O principal impacto na queda do índice geral veio do setor de Alimentos, que respondeu por -0,11 ponto percentual (p.p.) do resultado total.

Outros setores que contribuíram foram Outros produtos químicos (-0,08 p.p.) e Indústrias extrativas (-0,06 p.p.).

Em termos de variação percentual, as maiores quedas foram registradas em:

  • Perfumaria, sabões e produtos de limpeza: -1,66%
  • Madeira: -1,59%
  • Papel e celulose: -1,42%

Na contramão, a maior alta ficou com Equipamentos de informática, produtos eletrônicos e ópticos (1,59%).

Acumulado do ano

No acumulado de 2025, comparando agosto com dezembro de 2024, o IPP apresentou variação de -3,62%, o segundo menor resultado histórico para um mês de agosto desde 2014.

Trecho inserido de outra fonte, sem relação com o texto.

/-- Settles O11: after `start` the pc is 0 and the event is already at its default. -/
theorem firstTickAfterStartExecutesIndexZero : Obligations.FirstTickAfterStartExecutesIndexZero := by
  intro w P s hlen
  have him : imageRefusal (.words (w :: P)) = none := (imageRefusal_words_eq_none_iff _).2 hlen
  exact ⟨_, input_start_of_accepted s him, rfl⟩

/-- Settles O12: `start` of an accepted image is `State.load`. -/
theorem startKeepsRegistersAndMemory : Obligations.StartKeepsRegistersAndMemory :=
  fun s im him => ⟨s.load im, input_start_of_accepted s him, rfl, rfl, rfl, rfl, fun _ => rfl,
    ⟨rfl, fun _ => rfl⟩, rfl⟩

/-- Settles O14: `stop` sets the run state of a running core, and otherwise the event only. -/
theorem stopOnlyIdlesARunningCore : Obligations.StopOnlyIdlesARunningCore := by
  intro s
  refine ⟨s.stop, rfl, fun hr => ?_, fun hr => ?_, fun hr => ?_, ?_⟩
  · simp [stop_run, hr]
  · simp [stop_run, hr]
  · simp [stop_run, hr]
  · rw [stop_eq]
    split <;> exact ⟨rfl, fun _ => rfl, ⟨rfl, fun _ => rfl⟩, rfl, rfl, rfl⟩

/-- Settles O15: `reset` answers the fixed reset state. -/
theorem resetClearsEverything : Obligations.ResetClearsEverything := by
  refine fun s => ⟨State.reset, rfl, rfl, ?registers, fun _ => rfl, rfl, rfl, rfl, rfl, rfl⟩
  case registers => decide

/-! ## SKIP and NOOP (R117, R119) -/

/-- Settles O16: SKIP is the default advance. -/
theorem skipOnlyAdvancesThePc : Obligations.SkipOnlyAdvancesThePc :=
  ⟨fun s => ⟨s.advance, rfl, rfl, setPc_onlyPc s _⟩, by decide, decodeT_of_no_tokens,
    fun lt l _ _ => decodeT_of_label lt l⟩

/-- Settles O17: NOOP sets the run state and nothing else. -/
theorem noopHaltsTheRun : Obligations.NoopHaltsTheRun := by
  refine ⟨fun s => ⟨s.setRun .halted, rfl, rfl, rfl, fun _ => rfl, ⟨rfl, fun _ => rfl⟩, rfl, rfl⟩,
    by decide, ?line⟩
  case line =>
    exact lineDecodes_of_command .noop (by decide) fun _ _ _ h => by simp only [decodeTokens, h]

end Sys2Proof.Machine
end

section
/-! # The invariant (10_state.md sections 4 and 5)

Each part of `Invariant` is kept by a tick for its own reason: the canonical form of memory by every write, the range of the
Call Stack because a call is executed below the end of the program, the range of the pc because a word holds a 16-bit target
and a program at most 65535 words, and the event because an error sets it together with the run state. -/

namespace Sys2Proof.Machine

/-! ## The range of the Call Stack -/

theorem pc_lt_of_entry {im : Image} {n : Nat} {i : Instr} (h : fetch im n = .entry i) :
    n < imageLength im := by
  by_contra hn
  simp [(fetch_eq_pastEnd_iff im n).2 (Nat.not_lt.1 hn)] at h

theorem step_keeps_callStack_range {s t : State} (h : step s = .next t)
    (hs : ∀ e ∈ s.callStack, 1 ≤ e ∧ e ≤ imageLength s.image) :
    ∀ e ∈ t.callStack, 1 ≤ e ∧ e ≤ imageLength t.image := by
  rw [step_image h]
  rcases step_eq_next_cases h with ⟨-, -, hsame, -⟩ | ⟨i, -, hf, he⟩
  · exact hsame ▸ hs
  rcases exec_callStack_cases he with hsame | ⟨_, -, hpush⟩ | ⟨-, e, hpop⟩
  · exact hsame ▸ hs
  · have hpc := pc_lt_of_entry hf
    rw [hpush]
    exact List.forall_mem_cons.2 ⟨⟨Nat.le_add_left 1 s.pc, hpc⟩, hs⟩
  · have hs' : ∀ e ∈ s.beginEntry.callStack, 1 ≤ e ∧ e ≤ imageLength s.image := hs
    rw [hpop] at hs'
    exact (List.forall_mem_cons.1 hs').2

/-! ## The range of the pc -/

theorem pcFits_iff (s : State) : PcFits s ↔ ∀ P, s.image = .words P → s.pc ≤ 65535 := by
  unfold PcFits
  cases s.image with
  | words P => exact ⟨fun h _ _ => h, fun h => h P rfl⟩
  | text lines lt => simp

theorem raise_pc (s : State) (k : ErrorKind) :
    (s.raise k).pc = if k = .emptyCallStack then s.pc else s.pc + 1 := by
  cases k <;> rfl

/-- The next pc is this one, the one after it, a target or the top of the Call Stack. -/
theorem exec_pc_cases {i : Instr} {s t : State} (ht : exec i s = .next t) :
    t.pc ≤ s.pc + 1 ∨ i = .jmp t.pc ∨ i = .call t.pc ∨ t.pc ∈ s.callStack := by
  cases exec_cases i s with
  | raises k _ h =>
    obtain rfl := next_unique ht h
    rw [raise_pc]
    split <;> omega
  | jumps g hi h => exact .inr (.inl (next_unique ht h ▸ hi))
  | calls g hi h => exact .inr (.inr (.inl (next_unique ht h ▸ hi)))
  | returns g rest _ hs h =>
    obtain rfl := next_unique ht h
    exact .inr (.inr (.inr (hs ▸ List.mem_cons_self)))
  | halts _ h => exact .inl (next_unique ht h ▸ Nat.le_succ s.pc)
  | writesReg _ _ _ _ h | writesMem _ _ _ _ _ h | skips _ h =>
    exact .inl (next_unique ht h ▸ Nat.le_refl _)

/-- The instruction fetched from a word holds a 16-bit target at most (R75). -/
theorem wf_of_fetch_words {P : List Word} {n : Nat} {i : Instr} (h : fetch (.words P) n = .entry i) :
    i.wf = true := by
  have hn : n < P.length := pc_lt_of_entry h
  rw [fetch_words_of_getElem? (List.getElem?_eq_getElem hn)] at h
  exact Fetched.entry.inj h ▸ everyWordDecodesToAWellFormedInstruction _

theorem step_keeps_pcFits {s t : State} (h : step s = .next t) (hpc : PcFits s)
    (him : imageRefusal s.image = none)
    (hs : ∀ e ∈ s.callStack, 1 ≤ e ∧ e ≤ imageLength s.image) : PcFits t := by
  rw [pcFits_iff] at hpc ⊢
  intro P hP
  rw [step_image h] at hP
  have hlen : P.length ≤ 65535 := (imageRefusal_words_eq_none_iff P).1 (hP ▸ him)
  rcases step_cases s with ⟨-, hstep⟩ | ⟨-, -, hstep⟩ | ⟨-, -, hstep⟩ | ⟨i, -, hf, hstep⟩
  · exact next_unique h hstep ▸ hpc P hP
  · exact next_unique h hstep ▸ hpc P hP
  · simp [hstep] at h
  · rw [hP] at hf hs
    have hbelow : s.pc < P.length := pc_lt_of_entry hf
    have hwf := wf_of_fetch_words hf
    rcases exec_pc_cases (hstep.symm.trans h) with hnext | hjmp | hcall | hret
    · have hnext : t.pc ≤ s.pc + 1 := hnext
      omega
    · rw [hjmp] at hwf
      exact of_decide_eq_true hwf
    · rw [hcall] at hwf
      exact of_decide_eq_true hwf
    · exact (hs _ hret).2.trans hlen

/-! ## The event and the run state -/

theorem eventFits_of_none {s : State} (h : s.event = .none) : EventFits s := by
  rw [EventFits, h]
  trivial

/-- R204, R205: what `raise` leaves of a running core fits the event of the kind. -/
theorem raise_eventFits {s : State} {k : ErrorKind} (hr : s.run = .running)
    (hs : k = .emptyCallStack → s.callStack = []) : EventFits (s.raise k) := by
  cases k with
  | emptyCallStack => exact ⟨rfl, hs rfl⟩
  | _ => exact hr

theorem step_eventFits {s t : State} (h : step s = .next t) : EventFits t := by
  rcases step_cases s with ⟨-, hs⟩ | ⟨-, -, hs⟩ | ⟨-, -, hs⟩ | ⟨i, hr, -, hs⟩
  · exact next_unique h hs ▸ eventFits_of_none rfl
  · exact next_unique h hs ▸ (rfl : s.finishProgram.run = .halted)
  · simp [hs] at h
  · have he : exec i s.beginEntry = .next t := hs.symm.trans h
    cases hk : raisedKind i s.beginEntry with
    | none =>
      obtain ⟨u, hu, hevent⟩ := exec_keeps_event_of_raisedKind_none hk
      exact next_unique he hu ▸ eventFits_of_none hevent
    | some k =>
      obtain rfl := next_unique he (exec_of_raisedKind hk)
      exact raise_eventFits hr fun hke => (raisedKind_emptyCallStack (hke ▸ hk)).2

/-! ## The invariant under every input event -/

/-- Settles O44: the reset state is a fixed one. -/
theorem invariantHoldsAtReset : Obligations.InvariantHoldsAtReset :=
  ⟨reset_mem_wf, fun _ he => absurd he List.not_mem_nil, rfl, Nat.zero_le _, trivial⟩

/-- Settles O45: part by part. -/
theorem stepKeepsTheInvariant : Obligations.StepKeepsTheInvariant := by
  rintro s t ⟨hmem, hstack, himage, hpc, -⟩ h
  exact ⟨step_mem_wf hmem h, step_keeps_callStack_range h hstack, (step_image h).symm ▸ himage,
    step_keeps_pcFits h hpc himage hstack, step_eventFits h⟩

theorem load_invariant {s : State} {im : Image} (hmem : s.mem.wf = true)
    (him : imageRefusal im = none) : Invariant (s.load im) :=
  ⟨hmem, fun _ he => absurd he List.not_mem_nil, him,
    (pcFits_iff _).2 fun _ _ => Nat.zero_le _, trivial⟩

theorem stop_invariant {s : State} (h : Invariant s) : Invariant s.stop := by
  obtain ⟨hmem, hstack, himage, hpc, -⟩ := h
  rw [stop_eq]
  split <;> exact ⟨hmem, hstack, himage, hpc, trivial⟩

/-- Settles O46: `reset` and `start` set what the invariant speaks of, `stop` sets the event to its default. -/
theorem startStopAndResetKeepTheInvariant : Obligations.StartStopAndResetKeepTheInvariant := by
  intro e s t hne hs h
  cases e with
  | reset => exact Host.Outcome.next.inj h ▸ invariantHoldsAtReset
  | start im =>
    obtain ⟨him, rfl⟩ := (start_eq_next_iff im s t).1 h
    exact load_invariant hs.1 him
  | stop => exact Host.Outcome.next.inj h ▸ stop_invariant hs
  | tick => exact absurd rfl hne

theorem input_keeps_invariant {e : InputEvent} {s t : State} (hs : Invariant s)
    (h : input e s = .next t) : Invariant t := by
  by_cases he : e = .tick
  · subst he
    exact stepKeepsTheInvariant s t hs h
  · exact startStopAndResetKeepTheInvariant e s t he hs h

/-! ## Progress (93_implementation_defined.md section 3) -/

theorem decodeT_ne_none_of_accepted {lines : List Line} {lt : LabelTable}
    (h : imageRefusal (.text lines lt) = none) : ∀ l ∈ lines, decodeT lt l ≠ none := by
  have hno : ¬ hasMeaninglessLine lt lines = true := by
    intro hyes
    simp [imageRefusal, hyes] at h
  intro l hl hd
  exact hno (List.any_eq_true.2 ⟨l, hl, by simp [hd]⟩)

/-- Nothing without a meaning is fetched from an image that `start` accepts. -/
theorem fetch_ne_noMeaning {im : Image} (h : imageRefusal im = none) (n : Nat) :
    fetch im n ≠ .noMeaning := by
  cases im with
  | words P => cases hw : P[n]? <;> simp [fetch, hw]
  | text lines lt =>
    cases hl : lines[n]? with
    | none => simp [fetch, hl]
    | some l =>
      cases hi : decodeT lt l with
      | none => exact absurd hi (decodeT_ne_none_of_accepted h l (List.mem_of_getElem? hl))
      | some i => simp [fetch, hl, hi]

theorem step_answers {s : State} (h : imageRefusal s.image = none) : ∃ t, step s = .next t := by
  rcases step_cases s with ⟨-, hs⟩ | ⟨-, -, hs⟩ | ⟨-, hf, -⟩ | ⟨i, -, -, hs⟩
  · exact ⟨_, hs⟩
  · exact ⟨_, hs⟩
  · exact absurd hf (fetch_ne_noMeaning h s.pc)
  · rw [hs]
    exact everyInstructionAnswersNext i s.beginEntry

theorem input_answers {e : InputEvent} {s : State} (hs : Invariant s)
    (he : ∀ im, e = .start im → imageRefusal im = none) : ∃ t, input e s = .next t := by
  cases e with
  | reset => exact ⟨_, rfl⟩
  | start im => exact ⟨_, input_start_of_accepted s (he im rfl)⟩
  | stop => exact ⟨_, rfl⟩
  | tick =>
    obtain ⟨-, -, himage, -⟩ := hs
    exact step_answers himage

theorem runInputs_answers {es : List InputEvent} {s : State} (hs : Invariant s)
    (hes : ∀ im, InputEvent.start im ∈ es → imageRefusal im = none) :
    ∃ t, runInputs es s = .next t ∧ Invariant t := by
  induction es generalizing s with
  | nil => exact ⟨s, rfl, hs⟩
  | cons e es ih =>
    obtain ⟨u, hu⟩ := input_answers hs fun im he => hes im (he ▸ List.mem_cons_self)
    have hrest (im : Image) (hmem : InputEvent.start im ∈ es) : imageRefusal im = none :=
      hes im (List.mem_cons_of_mem e hmem)
    obtain ⟨t, ht, hinv⟩ := ih (input_keeps_invariant hs hu) hrest
    exact ⟨t, (runInputs_cons_eq_next_iff e es s t).2 ⟨u, hu, ht⟩, hinv⟩

/-- Settles O47: progress and preservation of one input event, then of every run of them. -/
theorem acceptedRunsNeverStop : Obligations.AcceptedRunsNeverStop := by
  refine ⟨fun e s hs he => ?_, fun es s hs hes => runInputs_answers hs hes,
    fun es hes => runInputs_answers invariantHoldsAtReset hes⟩
  obtain ⟨t, ht⟩ := input_answers hs he
  exact ⟨t, ht, input_keeps_invariant hs ht⟩

end Sys2Proof.Machine
end

section
/-! # Calls, returns and malformed jumps (43_control.md section 2) -/

namespace Sys2Proof

/-- R79: a target behind the tag `10` is that of a call. -/
theorem decodeJump_10_resolved {lt : LabelTable} {k : Token} {g : Nat} (rest : List Token)
    (h : resolveTarget lt k = some (.resolved g)) :
    decodeJump lt ("10".toList :: k :: rest) = some (.call g) := by
  simp [decodeJump, h]

theorem decodeJump_10_unresolved {lt : LabelTable} {k : Token} (rest : List Token)
    (h : resolveTarget lt k = some .unresolved) :
    decodeJump lt ("10".toList :: k :: rest) = some .callU := by
  simp [decodeJump, h]

theorem decodeJump_01 (lt : LabelTable) (rest : List Token) :
    decodeJump lt ("01".toList :: rest) = some .ret := by
  simp [decodeJump]

theorem decodeJump_no_target (lt : LabelTable) {tag : Token}
    (h : tag = "00".toList ∨ tag = "10".toList) : decodeJump lt [tag] = some .jmpx := by
  rcases h with rfl | rfl <;> simp [decodeJump]

theorem decodeJump_other_tag (lt : LabelTable) {tag : Token} (rest : List Token)
    (h00 : tag ≠ "00".toList) (h10 : tag ≠ "10".toList) (h01 : tag ≠ "01".toList) :
    decodeJump lt (tag :: rest) = some .jmpx :=
  (if_neg h01).trans ((if_neg h00).trans (if_neg h10))

/-- The word of JMP 10 is its fixed bits with the target in bits[19:4] (30_encoding.md R84). -/
theorem wordJ_call_eq (g : BitVec 16) :
    wordJ 0b10#2 1#1 g = 0xAA000000#32 ||| g.setWidth 32 <<< 4 := rfl

end Sys2Proof

namespace Sys2Proof.Machine

/-- Settles O28: a taken call is a push and a `setPc`; its word and line are those of a jump under another tag. -/
theorem callPushesTheNextIndexAndJumps : Obligations.CallPushesTheNextIndexAndJumps := by
  refine ⟨fun g s => ?taken, fun s => ?recovers, fun g => ?word, ?unresolvedWord,
    fun lt l cmd k rest htok hcmd => ?line⟩
  case taken =>
    exact ⟨_, exec_call g s, rfl, rfl, fun _ => rfl, ⟨rfl, fun _ => rfl⟩, rfl, rfl, rfl⟩
  case recovers => exact exec_recovers_of_raisedKind (i := .callU) rfl rfl
  case word =>
    rw [← wordJ_call_eq]
    exact decodeW_wordJ_resolved 12 rfl g
  case unresolvedWord => decide
  case line =>
    rw [decodeT_of_jmp lt htok hcmd]
    refine ⟨fun g hlabel => ?_, fun g hlabel hdecimal => ?_, fun hlabel hnumber => ?_⟩
    · exact decodeJump_10_resolved rest (resolveTarget_of_label hlabel)
    · exact decodeJump_10_resolved rest (resolveTarget_of_decimal hlabel hdecimal)
    · exact decodeJump_10_unresolved rest (resolveTarget_of_not_number hlabel hnumber)

/-- Settles O29: `exec_ret_of_cons` on a non-empty Call Stack, the fatal error of the table of R201 on an empty one. -/
theorem retPopsTheCallStackOrHalts : Obligations.RetPopsTheCallStackOrHalts := by
  refine ⟨fun s g rest hs => ?pops, fun s hs => ?halts, by decide,
    fun lt l cmd rest htok hcmd => ?line⟩
  case pops =>
    exact ⟨_, exec_ret_of_cons hs, rfl, rfl, fun _ => rfl, ⟨rfl, fun _ => rfl⟩, rfl, rfl, rfl⟩
  case halts =>
    have hk : raisedKind .ret s = some .emptyCallStack := if_pos hs
    exact ⟨_, exec_of_raisedKind hk, raise_emptyCallStack_halts s⟩
  case line => rw [decodeT_of_jmp lt htok hcmd, decodeJump_01]

/-- Settles O30: JMPX is an entry of the table of R201, and what every other `JMP` line decodes to. -/
theorem jmpxReportsInvalidOperand : Obligations.JmpxReportsInvalidOperand := by
  refine ⟨fun s => exec_recovers_of_raisedKind (i := .jmpx) rfl rfl, by decide,
    fun lt l cmd ops htok hcmd => ?line⟩
  case line =>
    rw [decodeT_of_jmp lt htok hcmd]
    refine ⟨fun hops => ?noTag, fun hops => ?noTarget, fun tag rest hops h00 h10 h01 => ?otherTag⟩
    case noTag => rw [hops, decodeJump]
    case noTarget =>
      rcases hops with rfl | rfl
      · exact decodeJump_no_target lt (.inl rfl)
      · exact decodeJump_no_target lt (.inr rfl)
    case otherTag => rw [hops, decodeJump_other_tag lt rest h00 h10 h01]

As atividades que mais pressionaram o indicador foram:

  • Indústrias extrativas: -13,99%
  • Metalurgia: -11,50%
  • Madeira: -7,99%

Análise por grandes categorias

A queda de 0,20% nos preços da indústria foi resultado de movimentos distintos entre as categorias econômicas:

  • Bens de Capital: +0,38%
  • Bens Intermediários: -0,14%
  • Bens de Consumo: -0,40%

O maior impacto no índice geral veio de Bens de Consumo, com contribuição de -0,15 p.p., seguido de Bens Intermediários (-0,08 p.p.).